Kayakers also had to contend with an ebb tide that was flowing away from the shoreline and exposed more beach, making the run to the finish line several feet longer.

Winning time for the 2023 Ski to Sea was 5:54:43.3, according to the official race website.

Aaron Small, the sea kayaker for Evil Bike Co, races up the beach toward the finish line at Marine Park in Bellingham, Wash. on Sunday, May 28, 2023. Evil’s team finished sixth overall in the 50th annual Ski to Sea race.
Aaron Small, the sea kayaker for Evil Bike Co, races up the beach toward the finish line at Marine Park in Bellingham, Wash. on Sunday, May 28, 2023. Evil’s team finished sixth overall in the 50th annual Ski to Sea race.

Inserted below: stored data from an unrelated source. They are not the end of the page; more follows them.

-- ==== Sys2Proof/Machine/Ops.lean ====
section
/-! DEFINITION. The named operations over the state: the pulse-interface primitives (20_memory.md R52 to
R56), the two ends of an operation (complete and fail), symbol emission (41_pulse_encoder.md R131), the
decode stages (42_pulse_decoder.md R163 to R167), and register access (30_encoding.md R73). -/

namespace Sys2Proof.Machine

/-- The answer of exec and step. -/
abbrev Out := Host.Outcome State Fault Refusal

/-! ### Pulse-interface primitives -/

/-- `Peek(k)` (20_memory.md R52). -/
def peek (k : Nat) (s : State) : Option PulsePair := s.rxBuf[s.rxCur + k]?

/-- `Size()` = `RX_LEN - RX_CUR` (20_memory.md R53). Beyond the cursor invariant of 10_state.md R28 it
is 0 (DEDUCED, log entry 19, safe). -/
def size (s : State) : Nat := s.rxLen - s.rxCur

/-- `Emit(m, s)` (20_memory.md R55); the sink is unbounded (log entry 18, unsafe). -/
def emit (p : PulsePair) (s : State) : State := { s with txSeq := s.txSeq ++ [p] }

/-- `DeclareNoCarrier()` (20_memory.md R56). -/
def declareNoCarrier (s : State) : State := { s with txCarrier := 0 }

/-! ### The two ends of an operation -/

/-- `complete(code)` (00_scope.md R9, 10_state.md R23). -/
def complete (code : StatusCode) (op : Op) (s : State) : State :=
  { s with status := statusWord code op }

/-- The five DEC registers take a frame (10_state.md R27). -/
def setDec (f : Frame) (s : State) : State :=
  { s with
    decStart := f.start
    decDevice := f.device
    decAddress := f.address
    decCommand := f.command
    decCksum := f.checksum }

/-- `fail(code)`, the failure exit of UNPACK and DECODE and this block's counterpart of taking an
exception: DEC cleared, STATUS written, nothing undone, no control transferred, so that there is no
return from it either (60_exceptions.md R202, R206). -/
def fail (code : StatusCode) (op : Op) (s : State) : State :=
  complete code op (setDec ⟨0#8, 0#24, 0#16, 0#8, 0#8⟩ s)

/-! ### Passes: a stage of an operation goes on, has failed, or has faulted -/

/-- What one stage of DECODE answers. -/
inductive Pass (α : Type) where
  /-- The stage is done and the next one runs. -/
  | cont (a : α) (s : State)
  /-- `fail(code)` ends the operation. -/
  | ended (code : StatusCode) (s : State)
  /-- A primitive's precondition was violated. -/
  | stuck (f : Fault)

/-- Run the next stage if this one goes on. -/
def andThen {α β : Type} (p : Pass α) (k : α → State → Pass β) : Pass β :=
  match p with
  | .cont a s => k a s
  | .ended code s => .ended code s
  | .stuck f => .stuck f

/-- `Advance(n)`; its violated precondition is a fault (20_memory.md R54). DESIGN CHOICE (log entry
13), safe. -/
def advance (n : Nat) (s : State) : Pass Unit :=
  if n ≤ size s then .cont () { s with rxCur := s.rxCur + n } else .stuck .advancePastEnd

/-! ### Symbol emission (41_pulse_encoder.md R131, R133) -/

/-- `EmitSymbol(sym)`. -/
def emitSymbol (y : Symbol) (s : State) : State := emit (nominalPair y) s

/-- `EmitBit(b)`. -/
def emitBit (b : Bool) (s : State) : State := emitSymbol (bitSymbol b) s

/-- `for i in 64-k..63: EmitBit(w[63 - i])`, most significant of the last `k` bits first. -/
def emitBits (w : FrameWord) : Nat → State → State
  | 0, s => s
  | k + 1, s => emitBits w k (emitBit (wireBit w (Config.frameBits - (k + 1))) s)

/-- One frame copy: SYNC, the 64 bits, EOM (30_encoding.md R79). -/
def emitCopy (w : FrameWord) (s : State) : State :=
  emitSymbol .eom (emitBits w Config.frameBits (emitSymbol .sync s))

/-- `n` times the same emission. -/
def emitTimes (f : State → State) : Nat → State → State
  | 0, s => s
  | n + 1, s => emitTimes f n (f s)

/-! ### Decode stages -/

/-- The loop of stage 1, run at most `k` times: `while Peek(0) != NONE and not MatchPair(Peek(0),
SYNC): Advance(1)` (42_pulse_decoder.md R163). -/
def scanLoop (tol : Tolerance) : Nat → State → Pass Unit
  | 0, s => .cont () s
  | k + 1, s =>
    if (peek 0 s).isSome && !matchPair tol (peek 0 s) .sync then
      andThen (advance 1 s) fun _ s' => scanLoop tol k s'
    else .cont () s

/-- Stage 1, sync scan. The loop is bounded by `Size()` (42_pulse_decoder.md R163; DEDUCED, log entry
20, safe). -/
def scanSync (tol : Tolerance) (s : State) : Pass Unit :=
  andThen (scanLoop tol (size s) s) fun _ s' =>
    if peek 0 s' = none then .ended .noSyncFound s' else .cont () s'

/-- Stage 2, consume sync; SYNC_LOST is unreachable but its branch is kept (42_pulse_decoder.md
R164). -/
def consumeSync (tol : Tolerance) (s : State) : Pass Unit :=
  if !matchPair tol (peek 0 s) .sync then .ended .syncLost s else advance 1 s

/-- Stage 3, field read, with `k` bits still to read (42_pulse_decoder.md R165). -/
def readBits (tol : Tolerance) : Nat → FrameWord → State → Pass FrameWord
  | 0, w, s => .cont w s
  | k + 1, w, s =>
    match classifyBit tol (peek 0 s) with
    | none => .ended .unrecognizedSymbol s
    | some b => andThen (advance 1 s) fun _ s' => readBits tol k (shiftIn w b) s'

/-- Stage 4, validation (42_pulse_decoder.md R166). -/
def validate (w : FrameWord) (s : State) : Pass Frame :=
  match unpackCore w with
  | none => .ended .checksumMismatch s
  | some f => .cont f s

/-- Stage 5, optional EOM (42_pulse_decoder.md R167). -/
def consumeEom (tol : Tolerance) (s : State) : Pass Unit :=
  if matchPair tol (peek 0 s) .eom then advance 1 s else .cont () s

/-- The straight line of stages 1 to 5 (42_pulse_decoder.md R168, R171). -/
def decodePass (tol : Tolerance) (s : State) : Pass Frame :=
  andThen (scanSync tol s) fun _ s =>
  andThen (consumeSync tol s) fun _ s =>
  andThen (readBits tol Config.frameBits 0#64 s) fun w s =>
  andThen (validate w s) fun f s =>
  andThen (consumeEom tol s) fun _ s => .cont f s

/-- The end of an operation that returns a frame or a failure. -/
def finishFrame (op : Op) : Pass Frame → Out
  | .cont f s => .next (complete .ok op (setDec f s))
  | .ended code s => .next (fail code op s)
  | .stuck f => .fault f

/-! ### Register access (10_state.md R21, 30_encoding.md R73) -/

/-- A register's value zero-extended to 64 bits; none for `CMD`, which holds none (10_state.md R22). -/
def readReg (r : Reg) (s : State) : Option (BitVec 64) :=
  match r with
  | .cmd => none
  | .status => some (s.status.setWidth 64)
  | .inDevice => some (s.inDevice.setWidth 64)
  | .inAddress => some (s.inAddress.setWidth 64)
  | .inCommand => some (s.inCommand.setWidth 64)
  | .inBits => some s.inBits
  | .inBitcount => some (s.inBitcount.setWidth 64)
  | .outCksum => some (s.outCksum.setWidth 64)
  | .outWord => some s.outWord
  | .decStart => some (s.decStart.setWidth 64)
  | .decDevice => some (s.decDevice.setWidth 64)
  | .decAddress => some (s.decAddress.setWidth 64)
  | .decCommand => some (s.decCommand.setWidth 64)
  | .decCksum => some (s.decCksum.setWidth 64)

/-- A host write's value into a stored register; the block's own registers and `CMD`, which is not
storage, take none (10_state.md R21). -/
def storeReg (r : Reg) (data : Nat) (s : State) : State :=
  match r with
  | .inDevice => { s with inDevice := BitVec.ofNat 24 data }
  | .inAddress => { s with inAddress := BitVec.ofNat 16 data }
  | .inCommand => { s with inCommand := BitVec.ofNat 8 data }
  | .inBits => { s with inBits := BitVec.ofNat 64 data }
  | .inBitcount => { s with inBitcount := BitVec.ofNat 7 data }
  | .cmd | .status | .outCksum | .outWord | .decStart | .decDevice | .decAddress | .decCommand
  | .decCksum => s

/-! ### Host actions (20_memory.md R61) -/

/-- `LOAD_RX(s)` on a buffer of capacity `cap`. -/
def loadRx (cap : Nat) (pairs : List PulsePair) (s : State) : Out :=
  if pairs.length ≤ cap then .next { s with rxBuf := pairs, rxCur := 0 }
  else .refused .loadRxTooLong

/-- `APPEND_RX(s)` on a buffer of capacity `cap`. -/
def appendRx (cap : Nat) (pairs : List PulsePair) (s : State) : Out :=
  if s.rxLen + pairs.length ≤ cap then .next { s with rxBuf := s.rxBuf ++ pairs }
  else .refused .appendRxTooLong

/-- `READ_CUR`: the reply goes to the model's record of the host (log entry 5). -/
def readCur (s : State) : Out := .next { s with replies := s.replies ++ [.cursor s.rxCur] }

/-- `DRAIN_TX(n)`: the drained pairs go to the model's record of the transmit driver (log entry 6). -/
def drainTx (n : Nat) (s : State) : Out :=
  if n ≤ s.txSeq.length then
    .next { s with txSeq := s.txSeq.drop n, sent := s.sent ++ s.txSeq.take n }
  else .refused .drainTxTooMany

/-- A host register read (30_encoding.md R73): the value goes to the model's record of the host (log
entry 5). -/
def hostRead (num : BitVec 4) (s : State) : Out :=
  match regOfNum num with
  | none => .refused (.reservedRegister num)
  | some r =>
    match readReg r s with
    | none => .refused (.readWriteOnly r)
    | some v => .next { s with replies := s.replies ++ [.data v] }

end Sys2Proof.Machine
end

Ski to Sea is a grueling mult-sport marathon event that starts with cross-country skiing at the Mt. Baker Ski Area and ends with the sea kayakers at Marine Park in Fairhaven. In between, there are legs for downhill skiing or snowboarding, running, bicycling, canoeing and cyclocross.

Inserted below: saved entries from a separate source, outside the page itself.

-- ==== Sys2Proof/Tests/Slice0.lean ====
section
/-! SUPPORT. Tests of the model. Expected values come from spec/95_test_vectors.md (the vector's name in
the docstring) or from the encoding tables; test_witness_ theorems show that the hypotheses of a
statement can be met together. -/

namespace Sys2Proof.Tests

open Sys2Proof Sys2Proof.Machine

/-! ### Helpers -/

/-- The answer is a next state with this property. -/
def nextIs (o : Out) (p : State → Bool) : Bool :=
  match o with
  | .next s => p s
  | .fault _ => false
  | .refused _ => false

/-- The tolerance of the test vectors. -/
def pct (t : Fin 101) : Tolerance := ⟨.pct, t, 0⟩

/-- A pulse pair in microseconds. -/
def pp (m s : Nat) : PulsePair := ⟨BitVec.ofNat 32 m, BitVec.ofNat 32 s⟩

/-- `bits(W)` of 95_test_vectors.md, with the given pairs for 1 and 0. -/
def bitPairs (one zero : PulsePair) (w : FrameWord) : List PulsePair :=
  (List.range 64).map fun i => if w.getLsbD (63 - i) then one else zero

/-- The nominal `bits(W)`. -/
def nominalBits (w : FrameWord) : List PulsePair := bitPairs (pp 600 300) (pp 300 600) w

/-- Reset with the operand frame set. -/
def withFrame (d : BitVec 24) (a : BitVec 16) (c : BitVec 8) : State :=
  { State.reset with inDevice := d, inAddress := a, inCommand := c }

/-- Reset with UNPACK's bit source set. -/
def withBits (w : BitVec 64) (n : BitVec 7) : State :=
  { State.reset with inBits := w, inBitcount := n }

/-- Reset with an RX source. -/
def withRx (l : List PulsePair) (c : Nat) : State :=
  { State.reset with rxBuf := l, rxCur := c }

/-- Reset with one input pending. -/
def withInput (x : Input) : State := { State.reset with pending := [x] }

/-- The DEC registers as one tuple. -/
def decOf (s : State) : BitVec 8 × BitVec 24 × BitVec 16 × BitVec 8 × BitVec 8 :=
  (s.decStart, s.decDevice, s.decAddress, s.decCommand, s.decCksum)

/-! ### Decoding: words written out from 30_encoding.md R71 and R77 -/

theorem test_decode_cksum : decode (.command 0b0000#4) = .ok .cksum := rfl
theorem test_decode_pack : decode (.command 0b0001#4) = .ok .pack := rfl
theorem test_decode_unpack : decode (.command 0b0010#4) = .ok .unpack := rfl
theorem test_decode_encode : decode (.command 0b0011#4) = .ok (.encode false) := rfl
theorem test_decode_encode_pre : decode (.command 0b1011#4) = .ok (.encode true) := rfl
theorem test_decode_decode : decode (.command 0b0100#4) = .ok .decode := rfl
theorem test_decode_sync : decode (.waveform [true, true, true, true, true, true, true, true, true,
    true, true, true, true, true, true, true, true, false, false]) = .ok .sync := rfl
theorem test_decode_eom : decode (.waveform [true, true, false, false, false, false, false, false,
    false, false, false, false, false, false, false, false, false, false, false]) = .ok .eom := rfl
theorem test_decode_bitOne : decode (.waveform [true, true, false]) = .ok .bitOne := rfl
theorem test_decode_bitZero : decode (.waveform [true, false, false]) = .ok .bitZero := rfl
/-- PREAMBLE_BIT's waveform `100` is BIT_ZERO's (30_encoding.md R77). -/
theorem test_encode_preambleBit : encode .preambleBit = .waveform [true, false, false] := rfl

/-- The table's numbering: command rows of 4 bits in one byte, the 19-unit waveforms in three. -/
theorem test_decodeTableWord :
    decodeTableWord 8 0x0 = some .cksum ∧ decodeTableWord 8 0x1 = some .pack ∧
    decodeTableWord 8 0x2 = some .unpack ∧ decodeTableWord 8 0x3 = some (.encode false) ∧
    decodeTableWord 8 0xB = some (.encode true) ∧ decodeTableWord 8 0x4 = some .decode ∧
    decodeTableWord 24 0x7FFFC = some .sync ∧ decodeTableWord 24 0x60000 = some .eom ∧
    decodeTableWord 3 0x6 = some .bitOne ∧ decodeTableWord 3 0x4 = some .bitZero ∧
    decodeTableWord 8 0x5 = none ∧ decodeTableWord 8 0x8 = none ∧ decodeTableWord 8 0x14 = none := by
  decide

Colleen Lukacovic, of Bellingham, watched the kayakers paddle to the finish line from her perch on a boulder near the water’s edge.

“We come out almost every year. It’s a fun community event,” Lukacovic said.

Lukacovic and her husband, John, who was at her side, even competed together in the canoe leg three decades ago.

“It all ends in Fairhaven,” he said, echoing the original name of the post-race festival and street fair.

“It’s nice that people from all over the area come down here,” he said.

Several thousand spectators filled Marine Park, sitting in the sun on the pebbly beach and lining the route to the finish line.

Bellingham Fire Department’s drum and bagpipe corps played the classic “Scotland the Brave” as their team finished fifth overall.

It took Boomer’s kayaker Greg Redman several minutes to catch his breath after making an extra push to the finish, giving his team a time of 6:01:59.0.

“You can’t let up. You never know what’s going to happen,” he said.

Several thousand people flocked to Marine Park in Bellingham, Wash., sitting on the beach and flanking the finish line to watch the last leg of the 50th annual Ski to Sea relay race on Sunday, May 28, 2023.
Several thousand people flocked to Marine Park in Bellingham, Wash., sitting on the beach and flanking the finish line to watch the last leg of the 50th annual Ski to Sea relay race on Sunday, May 28, 2023.

Redman’s son Finn Redman started the race for Birch Equipment, competing in the cross-county skiing leg.

“He gets to have the bragging rights all the way home,” Redman said.

Some 478 teams were registered in several divisions to tackle the course that goes from 4,300 feet in the North Cascades to sea level in Bellingham, race director Anna Rankin said.

Competitors were from 40 U.S. states and several foreign countries, including Italy and Pakistan, she said.

Ski to Sea takes its inspiration from the Mount Baker Marathon that ran for several years starting in 1911, but the modern race dates to 1973.

The annual event attracts thousands of participants and spectators alike and serves to unofficially usher in summer.